Противоположная Соколову и Лейдерману стратегия была реализована в произведениях 2000-х годов, чей жанр можно назвать документальной поэзией, — поэмах Михаила Сухотина (р. 1958) «Стихи о первой чеченской кампании» (2000) [1036], Кирилла Медведева (р. 1975) «Текст, посвященный трагическим событиям 11 сентября в Нью-Йорке» (2001) [1037] и Станислава Львовского (р. 1972) «Чужими словами» (2008) [1038]. Я уже писал об этом жанре, поэтому позволю себе ограничиться кратким пересказом собственной статьи [1039]. Все эти поэмы основаны на документальном материале и содержат точные цитаты или фактические данные. Произведение Сухотина даже открывается специальным указанием на источники: «Фактическая сторона поэмы основана на показаниях десятков свидетелей Международному Неправительственному Трибуналу (по материалам конференции фонда „Гласность“ — Стокгольм — Москва — Прага, 1995–1996 гг.), материалах, собранных обществом „Мемориал“, кинодокументах о войне 1994–1996 гг., а также на некоторых о ней свидетельствах, выяснявшихся в личном общении». Произведение Сухотина говорит о массовом насилии против мирного населения со стороны российской армии, совершенном во время боевых действий в Чечне в 1994–1996 годах [1040], и о его нравственных последствиях для российского общества, Медведева — о террористических актах, совершенных членами «Аль-Каиды» в Нью-Йорке 9 сентября 2001 года, Львовского — о войне России с Грузией в августе 2008 года. Поэма Львовского — произведение в наибольшей степени историзирующее из всех названных.

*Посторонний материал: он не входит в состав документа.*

-- ==== Sys2Proof/Decode.lean ====
section
/-! DEFINITION. The decoder of an instruction word and its record slots (06 R188 to R195, R201 to R203), the encoder
written from the same tables, and the fetch line (06 R180 to R183). -/

namespace Sys2Proof

/-- The four formats of an instruction word (06 R191 to R195). -/
inductive Form where
  | r (f : FmtR)
  | i (f : FmtI)
  | m (f : FmtM)
  | x (f : FmtX)
  deriving DecidableEq, Repr

/-- The causes that decoding raises (06 R203). -/
inductive DecodeTrap where
  | reservedBits
  | illegalOp
  deriving DecidableEq, Repr

/-! ### The opcode map -/

/-- Major opcode, function and format of an instruction (Tables 6.12 to 6.14); `none` for an event of the module. -/
def Instr.form (i : Instr) : Option (BitVec 8 × BitVec 4 × Form) :=
  match i with
  | .nop f => some (0x00#8, 0#4, .r f)
  | .bra f => some (0x01#8, 0#4, .i f)
  | .brx f => some (0x02#8, 0#4, .r f)
  | .call f => some (0x03#8, 0#4, .i f)
  | .callx f => some (0x04#8, 0#4, .r f)
  | .ret f => some (0x05#8, 0#4, .r f)
  | .exit f => some (0x06#8, 0#4, .r f)
  | .trapSvc f => some (0x07#8, 0#4, .i f)
  | .trapBkpt f => some (0x07#8, 1#4, .i f)
  | .trapSys f => some (0x07#8, 2#4, .i f)
  | .rtt f => some (0x08#8, 0#4, .r f)
  | .region f => some (0x09#8, 0#4, .r f)
  | .yield f => some (0x0A#8, 0#4, .r f)
  | .sleept f => some (0x0B#8, 0#4, .r f)
  | .iadd f => some (0x10#8, 0#4, .r f)
  | .iaddI f => some (0x10#8, 8#4, .i f)
  | .iadd3 f => some (0x11#8, 0#4, .r f)
  | .isub f => some (0x12#8, 0#4, .r f)
  | .isubI f => some (0x12#8, 8#4, .i f)
  | .imul f => some (0x13#8, 0#4, .r f)
  | .imulI f => some (0x13#8, 8#4, .i f)
  | .imulh f => some (0x14#8, 0#4, .r f)
  | .imulhI f => some (0x14#8, 8#4, .i f)
  | .imad f => some (0x15#8, 0#4, .r f)
  | .imadw f => some (0x16#8, 0#4, .r f)
  | .imin f => some (0x17#8, 0#4, .r f)
  | .iminI f => some (0x17#8, 8#4, .i f)
  | .imax f => some (0x18#8, 0#4, .r f)
  | .imaxI f => some (0x18#8, 8#4, .i f)
  | .iabs f => some (0x19#8, 0#4, .r f)
  | .ineg f => some (0x1A#8, 0#4, .r f)
  | .lea f => some (0x1B#8, 0#4, .r f)
  | .leaI f => some (0x1B#8, 8#4, .i f)
  | .leaw f => some (0x1C#8, 0#4, .r f)
  | .leawI f => some (0x1C#8, 8#4, .i f)
  | .and f => some (0x20#8, 0#4, .r f)
  | .andI f => some (0x20#8, 8#4, .i f)
  | .or f => some (0x21#8, 0#4, .r f)
  | .orI f => some (0x21#8, 8#4, .i f)
  | .xor f => some (0x22#8, 0#4, .r f)
  | .xorI f => some (0x22#8, 8#4, .i f)
  | .lut3 f => some (0x23#8, 0#4, .r f)
  | .shl f => some (0x24#8, 0#4, .r f)
  | .shlI f => some (0x24#8, 8#4, .i f)
  | .shr f => some (0x25#8, 0#4, .r f)
  | .shrI f => some (0x25#8, 8#4, .i f)
  | .sar f => some (0x26#8, 0#4, .r f)
  | .sarI f => some (0x26#8, 8#4, .i f)
  | .shf f => some (0x27#8, 0#4, .r f)
  | .rotl f => some (0x28#8, 0#4, .r f)
  | .rotlI f => some (0x28#8, 8#4, .i f)
  | .bfe f => some (0x29#8, 0#4, .r f)
  | .bfeI f => some (0x29#8, 8#4, .i f)
  | .bfi f => some (0x2A#8, 0#4, .r f)
  | .popc f => some (0x2B#8, 0#4, .r f)
  | .clz f => some (0x2C#8, 0#4, .r f)
  | .brev f => some (0x2D#8, 0#4, .r f)
  | .prmt f => some (0x2E#8, 0#4, .r f)
  | .isetp f => some (0x30#8, 0#4, .r f)
  | .isetpI f => some (0x30#8, 8#4, .i f)
  | .isel f => some (0x31#8, 0#4, .r f)
  | .iselI f => some (0x31#8, 8#4, .i f)
  | .fsetp f => some (0x32#8, 0#4, .r f)
  | .fsetpI f => some (0x32#8, 8#4, .i f)
  | .hsetp2 f => some (0x33#8, 0#4, .r f)
  | .hsetp2I f => some (0x33#8, 8#4, .i f)
  | .plop f => some (0x34#8, 0#4, .r f)
  | .p2v f => some (0x35#8, 0#4, .r f)
  | .v2p f => some (0x36#8, 0#4, .r f)
  | .fadd f => some (0x40#8, 0#4, .r f)
  | .faddI f => some (0x40#8, 8#4, .i f)
  | .fmul f => some (0x41#8, 0#4, .r f)
  | .fmulI f => some (0x41#8, 8#4, .i f)
  | .ffma f => some (0x42#8, 0#4, .r f)
  | .fmin f => some (0x43#8, 0#4, .r f)
  | .fminI f => some (0x43#8, 8#4, .i f)
  | .fmax f => some (0x44#8, 0#4, .r f)
  | .fmaxI f => some (0x44#8, 8#4, .i f)
  | .frnd f => some (0x45#8, 0#4, .r f)
  | .fclass f => some (0x46#8, 0#4, .r f)
  | .fscale f => some (0x47#8, 0#4, .r f)
  | .fscaleI f => some (0x47#8, 8#4, .i f)
  | .hadd2 f => some (0x50#8, 0#4, .r f)
  | .hadd2I f => some (0x50#8, 8#4, .i f)
  | .hmul2 f => some (0x51#8, 0#4, .r f)
  | .hmul2I f => some (0x51#8, 8#4, .i f)
  | .hfma2 f => some (0x52#8, 0#4, .r f)
  | .hmin2 f => some (0x53#8, 0#4, .r f)
  | .hmin2I f => some (0x53#8, 8#4, .i f)
  | .hmax2 f => some (0x54#8, 0#4, .r f)
  | .hmax2I f => some (0x54#8, 8#4, .i f)
  | .cvt f => some (0x58#8, 0#4, .r f)
  | .f2i f => some (0x59#8, 0#4, .r f)
  | .i2f f => some (0x5A#8, 0#4, .r f)
  | .pack f => some (0x5B#8, 0#4, .r f)
  | .unpk f => some (0x5C#8, 0#4, .r f)
  | .rcp f => some (0x60#8, 0#4, .r f)
  | .rsq f => some (0x60#8, 1#4, .r f)
  | .sqrt f => some (0x60#8, 2#4, .r f)
  | .ex2 f => some (0x60#8, 3#4, .r f)
  | .lg2 f => some (0x60#8, 4#4, .r f)
  | .sin f => some (0x60#8, 5#4, .r f)
  | .cos f => some (0x60#8, 6#4, .r f)
  | .tanh f => some (0x60#8, 7#4, .r f)
  | .qscale f => some (0x70#8, 0#4, .r f)
  | .qnt f => some (0x71#8, 0#4, .r f)
  | .dqnt f => some (0x72#8, 0#4, .r f)
  | .mov f => some (0x80#8, 0#4, .r f)
  | .movi f => some (0x81#8, 0#4, .i f)
  | .movd f => some (0x82#8, 0#4, .r f)
  | .rget f => some (0x83#8, 0#4, .r f)
  | .rset f => some (0x84#8, 0#4, .r f)
  | .vote f => some (0x88#8, 0#4, .r f)
  | .matchv f => some (0x89#8, 0#4, .r f)
  | .redux f => some (0x8A#8, 0#4, .r f)
  | .scan f => some (0x8B#8, 0#4, .r f)
  | .first f => some (0x8C#8, 0#4, .r f)
  | .perm f => some (0x8D#8, 0#4, .r f)
  | .ld k f => some (0x90#8, k.code, .m f)
  | .st k f => some (0x91#8, k.code, .m f)
  | .ldfrag f => some (0x92#8, 0#4, .m f)
  | .stfrag f => some (0x93#8, 0#4, .m f)
  | .pgreq f => some (0x94#8, 0#4, .m f)
  | .pgprobe f => some (0x95#8, 0#4, .m f)
  | .atom k f => some (0xA0#8, k.code, .m f)
  | .atoms k f => some (0xA1#8, k.code, .m f)
  | .red k f => some (0xA2#8, k.code, .m f)
  | .fence f => some (0xA3#8, 0#4, .m f)
  | .lds k f => some (0xB0#8, k.code, .m f)
  | .sts k f => some (0xB1#8, k.code, .m f)
  | .ldw k f => some (0xB2#8, k.code, .m f)
  | .stw k f => some (0xB3#8, k.code, .m f)
  | .stagl f => some (0xB4#8, 0#4, .r f)
  | .stagi f => some (0xB5#8, 0#4, .r f)
  | .stagx f => some (0xB6#8, 0#4, .r f)
  | .swopen f => some (0xB7#8, 0#4, .r f)
  | .swclaim f => some (0xB8#8, 0#4, .r f)
  | .swrel f => some (0xB9#8, 0#4, .r f)
  | .smove f => some (0xBA#8, 0#4, .r f)
  | .barinit f => some (0xC0#8, 0#4, .r f)
  | .barinitFree f => some (0xC0#8, 0#4, .r f)
  | .bararr f => some (0xC1#8, 0#4, .r f)
  | .barexp f => some (0xC2#8, 0#4, .r f)
  | .barwait f => some (0xC3#8, 0#4, .r f)
  | .bartest f => some (0xC4#8, 0#4, .r f)
  | .csign f => some (0xC5#8, 0#4, .r f)
  | .csignDecl f => some (0xC5#8, 0#4, .r f)
  | .cwait f => some (0xC6#8, 0#4, .r f)
  | .reggrow f => some (0xC7#8, 0#4, .r f)
  | .regshrink f => some (0xC8#8, 0#4, .r f)
  | .launch f => some (0xC9#8, 0#4, .r f)
  | .srd f => some (0xCA#8, 0#4, .i f)
  | .swr f => some (0xCB#8, 0#4, .i f)
  | .mma f => some (0xD0#8, 0#4, .r f)
  | .mmaq f => some (0xD1#8, 0#4, .r f)
  | .mxout f => some (0xD2#8, 0#4, .r f)
  | .mzero f => some (0xD3#8, 0#4, .r f)
  | .mlda f => some (0xD4#8, 0#4, .r f)
  | .mrda f => some (0xD5#8, 0#4, .r f)
  | .mwra f => some (0xD6#8, 0#4, .r f)
  | .mdrain f => some (0xD7#8, 0#4, .r f)
  | .mdrainTq f => some (0xD7#8, 1#4, .r f)
  | .tcopy f => some (0xE0#8, 0#4, .x f)
  | .tgather f => some (0xE1#8, 0#4, .x f)
  | .tchain f => some (0xE2#8, 0#4, .r f)
  | .tcancel f => some (0xE3#8, 0#4, .r f)
  | .tstat f => some (0xE4#8, 0#4, .r f)
  | .coll f => some (0xE5#8, 0#4, .r f)
  | .fsend f => some (0xE6#8, 0#4, .x f)
  | .fpost f => some (0xE7#8, 0#4, .r f)
  | .flogpop f => some (0xE8#8, 0#4, .r f)
  | .stm k f => some (0xE9#8, k.code, .m f)
  | .ldx k f => some (0xEA#8, k.code, .m f)
  | .prefetch f => some (0xF0#8, 0#4, .m f)
  | .cflush f => some (0xF1#8, 0#4, .m f)
  | .cinval f => some (0xF2#8, 0#4, .m f)
  | .pvfl f => some (0xF3#8, 0#4, .m f)
  | .woclr f => some (0xF4#8, 0#4, .m f)
  | .nopCmd .. | .launchPacket .. | .vcCreate .. | .vcDestroy .. | .vcQos .. | .map .. | .shoot .. | .pageReply ..
  | .eventArm .. | .ckpt .. | .restore .. | .counterAcq .. | .routeLoad .. | .guestPause .. | .guestResume ..
  | .vcMigrate .. | .placeLoad .. | .getver .. | .setver .. | .attest .. | .dbgcmdStop .. | .dbgcmdResume ..
  | .dbgcmdResumeNext .. | .dbgcmdStep .. | .dbgcmdDetach .. | .queueTailWrite .. | .queueDescriptorReset ..
  | .armWrite .. | .rtailWrite .. | .registerWindowWrite .. | .watchpointWrite .. | .counterSelectWrite ..
  | .registerWrite .. | .powerGood .. | .powerLimitWindow .. | .issueSlotPick .. | .scoreboardDecrement ..
  | .dispatchPlacement .. | .launchAcceptance .. | .reggrowGrant .. | .sleepWake .. | .parkThresholdExpiry ..
  | .teamPark .. | .teamWake .. | .teamEnd .. | .translationWalk .. | .storeAccept .. | .readService ..
  | .accessAnswer .. | .leaseSweep .. | .wcbAgeExpiry .. | .shootDieAck .. | .shootTimeout .. | .jobStart ..
  | .boxRow .. | .jobEnd .. | .chainRecordRead .. | .collCardStart .. | .collChunkLanding .. | .collCardEnd ..
  | .matrixGrant .. | .matrixRequestApplied .. | .mdrainWritesDone .. | .smoveAcceptance .. | .smoveEnd ..
  | .windowBarrierUpdate .. | .serviceReply .. | .linkAck .. | .resendTimeout .. | .linkTraining .. | .loadPacket ..
  | .loadRsp .. | .storePacket .. | .storeAck .. | .atomic .. | .atomicRsp .. | .msgReq .. | .msgData .. | .token ..
  | .defer .. | .resume .. | .nak .. | .nakRetry .. | .error .. | .preq .. | .tokenIssue .. | .tokenExpiry ..
  | .orphanTimeout .. | .linkRekey .. | .heartbeatLoss .. | .timeSyncExchange .. | .timeLost ..
  | .guestPauseComplete .. | .migrationComplete .. | .checkpointComplete .. | .sliceBoundary .. | .drainBoundExpiry ..
  | .coschedHint .. | .channelRetirement .. | .clusterRetirement .. | .stopDump .. | .tdispMessage ..
  | .functionReset .. | .powerCommand .. | .powerOff .. | .storeDropped .. => none

/-- What an opcode and function build: a constructor over its format. -/
inductive Builder where
  | r (mk : FmtR → Instr)
  | i (mk : FmtI → Instr)
  | m (mk : FmtM → Instr)
  | x (mk : FmtX → Instr)

/-- BARINIT and BARINIT.free share OP and FN; MOD[1] tells them apart (Table 9.4). -/
def mkBarinit (f : FmtR) : Instr := if modBit f.mod 1 then .barinitFree f else .barinit f
/-- CSIGN and CSIGN.decl share OP and FN; MOD[0] tells them apart (09 R272). -/
def mkCsign (f : FmtR) : Instr := if modBit f.mod 0 then .csignDecl f else .csign f

/-- An opcode that defines FN 0 alone. -/
def only0 (fn : BitVec 4) (b : Builder) : Option Builder := if fn = 0 then some b else none
/-- An opcode marked "R or I": FN 0 selects format R and FN 8 format I (06 R202). -/
def regImm (fn : BitVec 4) (r : FmtR → Instr) (i : FmtI → Instr) : Option Builder :=
  if fn = 0 then some (.r r) else if fn = 8 then some (.i i) else none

«Чужими словами» — монтаж, состоящий из фрагментов журналистских репортажей, записей российских, грузинских и осетинских блогеров о событиях войны и указаний на исторические события, которые Львовский предлагает считать аналогами современной политической борьбы вокруг Грузии: борьбу судетских немцев за автономию, которая сначала стала предлогом для гитлеровской оккупации Судетской области, а после Второй мировой войны привела к массовой депортации немцев из Чехословакии; деятельность международного Комитета по невмешательству в испанские дела, которая в 1936–1939 годах стала фактическим прикрытием для вмешательства в гражданскую войну в Испании со стороны Советского Союза и фашистских Германии и Италии. В поэме вспоминаются и другие события, связанные с конфликтом в Грузии отношениями метафоры, а не политической аналогии, — например, бои между Британией и Аргентиной за Фолклендские острова, развернувшиеся в 1982 году, оказываются примером далекой войны, которую жители СССР воспринимали как совершенно не относящееся к ним событие.